FIG. 8 is a perspective view showing the vicinity of the region of the base 53a to which the holding member 121 is attached. As shown in FIG. 8, the base 53a is provided with a low boss 53c and a high boss 53d, and spacer ribs 53e and 53f are formed around the low boss 53c and the high boss 53d, respectively. A character-shaped frame portion 53g and spacer-like ribs 53h are formed. A straight line connecting the low boss 53c and the high boss 53d is substantially parallel to the virtual straight line D (the reflection surface of the intermediate mirror 106), and the upper surfaces of the spacer-like ribs 53e, 53f, 53h are the same height.

  Further, a side wall 53i is erected at one end of the base 53a, and two columnar protrusions 53j protrude from the base 53a near the side wall 53i.
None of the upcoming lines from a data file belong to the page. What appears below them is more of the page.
-- ==== Sys2Proof/Machine/Digest.lean ====
section
/-! DEFINITION. The SM3 digest of GB/T 32905, which the device computes for the prefix index, Lantern and image
verification (R253, R431, R442). -/
namespace Sys2Proof.Machine

def sm3Iv : List (BitVec 32) :=
  [0x7380166f#32, 0x4914b2b9#32, 0x172442d7#32, 0xda8a0600#32, 0xa96f30bc#32, 0x163138aa#32, 0xe38dee4d#32, 0xb0fb0e4e#32]

def sm3P0 (x : BitVec 32) : BitVec 32 := x ^^^ x.rotateLeft 9 ^^^ x.rotateLeft 17
def sm3P1 (x : BitVec 32) : BitVec 32 := x ^^^ x.rotateLeft 15 ^^^ x.rotateLeft 23

/-- Message words, newest first, extended n times. -/
def sm3Extend : Nat → List (BitVec 32) → List (BitVec 32)
  | 0, w => w
  | n + 1, w =>
    let g (i : Nat) : BitVec 32 := w.getD (i - 1) 0#32
    sm3Extend n ((sm3P1 (g 16 ^^^ g 9 ^^^ (g 3).rotateLeft 15) ^^^ (g 13).rotateLeft 7 ^^^ g 6) :: w)

/-- The eight working registers. -/
structure Sm3 where
  a : BitVec 32
  b : BitVec 32
  c : BitVec 32
  d : BitVec 32
  e : BitVec 32
  f : BitVec 32
  g : BitVec 32
  h : BitVec 32

/-- Rounds from j on, over the pairs (W_j, W'_j). -/
def sm3Rounds : Nat → List (BitVec 32 × BitVec 32) → Sm3 → Sm3
  | _, [], v => v
  | j, (w, w1) :: ws, v =>
    let t : BitVec 32 := if j < 16 then 0x79cc4519#32 else 0x7a879d8a#32
    let ss1 := (v.a.rotateLeft 12 + v.e + t.rotateLeft (j % 32)).rotateLeft 7
    let ss2 := ss1 ^^^ v.a.rotateLeft 12
    let ff := if j < 16 then v.a ^^^ v.b ^^^ v.c else (v.a &&& v.b) ||| (v.a &&& v.c) ||| (v.b &&& v.c)
    let gg := if j < 16 then v.e ^^^ v.f ^^^ v.g else (v.e &&& v.f) ||| (~~~ v.e &&& v.g)
    let tt1 := ff + v.d + ss2 + w1
    let tt2 := gg + v.h + ss1 + w
    sm3Rounds (j + 1) ws
      { a := tt1, b := v.a, c := v.b.rotateLeft 9, d := v.c, e := sm3P0 tt2, f := v.e, g := v.f.rotateLeft 19, h := v.g }

/-- Big-endian words of a block. -/
def sm3Words : Nat → Bytes → List (BitVec 32)
  | 0, _ => []
  | n + 1, b =>
    let x (i : Nat) : BitVec 32 := (b.getD i 0#8).setWidth 32
    ((x 0 <<< 24) ||| (x 1 <<< 16) ||| (x 2 <<< 8) ||| x 3) :: sm3Words n (b.drop 4)

/-- One compression. -/
def sm3Block (v : List (BitVec 32)) (b : Bytes) : List (BitVec 32) :=
  let w := (sm3Extend 52 (sm3Words 16 b).reverse).reverse
  let ws := (List.range 64).map fun j => (w.getD j 0#32, w.getD j 0#32 ^^^ w.getD (j + 4) 0#32)
  let g (i : Nat) : BitVec 32 := v.getD i 0#32
  let r := sm3Rounds 0 ws ⟨g 0, g 1, g 2, g 3, g 4, g 5, g 6, g 7⟩
  [r.a ^^^ g 0, r.b ^^^ g 1, r.c ^^^ g 2, r.d ^^^ g 3, r.e ^^^ g 4, r.f ^^^ g 5, r.g ^^^ g 6, r.h ^^^ g 7]

def sm3Blocks : Nat → Bytes → List (BitVec 32) → List (BitVec 32)
  | 0, _, v => v
  | n + 1, b, v => sm3Blocks n (b.drop 64) (sm3Block v (b.take 64))

/-- The 32-byte digest of a message. DESIGN CHOICE (log 13). -/
def sm3 (m : Bytes) : Bytes :=
  let l := 8 * m.length
  let zeros := (119 - m.length % 64) % 64
  let len : Bytes := (List.range 8).map fun i => BitVec.ofNat 8 (l / 256 ^ (7 - i))
  let p := m ++ [0x80#8] ++ List.replicate zeros 0#8 ++ len
  (sm3Blocks (p.length / 64) p sm3Iv).flatMap fun x =>
    [x.extractLsb' 24 8, x.extractLsb' 16 8, x.extractLsb' 8 8, x.extractLsb' 0 8]

end Sys2Proof.Machine
end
Further, two adjustment holes 53k are formed in the side wall 53i.

  As shown in FIGS. 4 to 5, the low boss 53c and the high boss 53d of the base 53a are inserted into the fixing holes 121c and the long guide holes 121d of the bottom plate 121a of the holding member 121, and the columnar protrusions 53j of the base 53a are inserted into the bottom plate 121a. The bottom plate 121a is positioned, and the bottom plate 121a is stably placed on the upper surfaces of the spacer-like ribs 53e, 53f, and 53h.

  The inner diameter of the fixing hole 121c of the bottom plate 121a of the holding member 121 is slightly larger than the outer diameter of the lower boss 53c of the base 53a, and the lower boss 53c is inserted into the fixing hole 121c of the bottom plate 121a without rattling. Further, the height of the low boss 53c from the upper surface of the spacer-like rib 53e is substantially the same as the thickness of the bottom plate 121a, and the bottom plate 121a is sandwiched between the screw 123 screwed into the low boss 53c and the spacer-like rib 53e. Tightened. Thereby, the part of the fixing hole 121c of the bottom plate 121a is fixed on the spacer-like rib 53e.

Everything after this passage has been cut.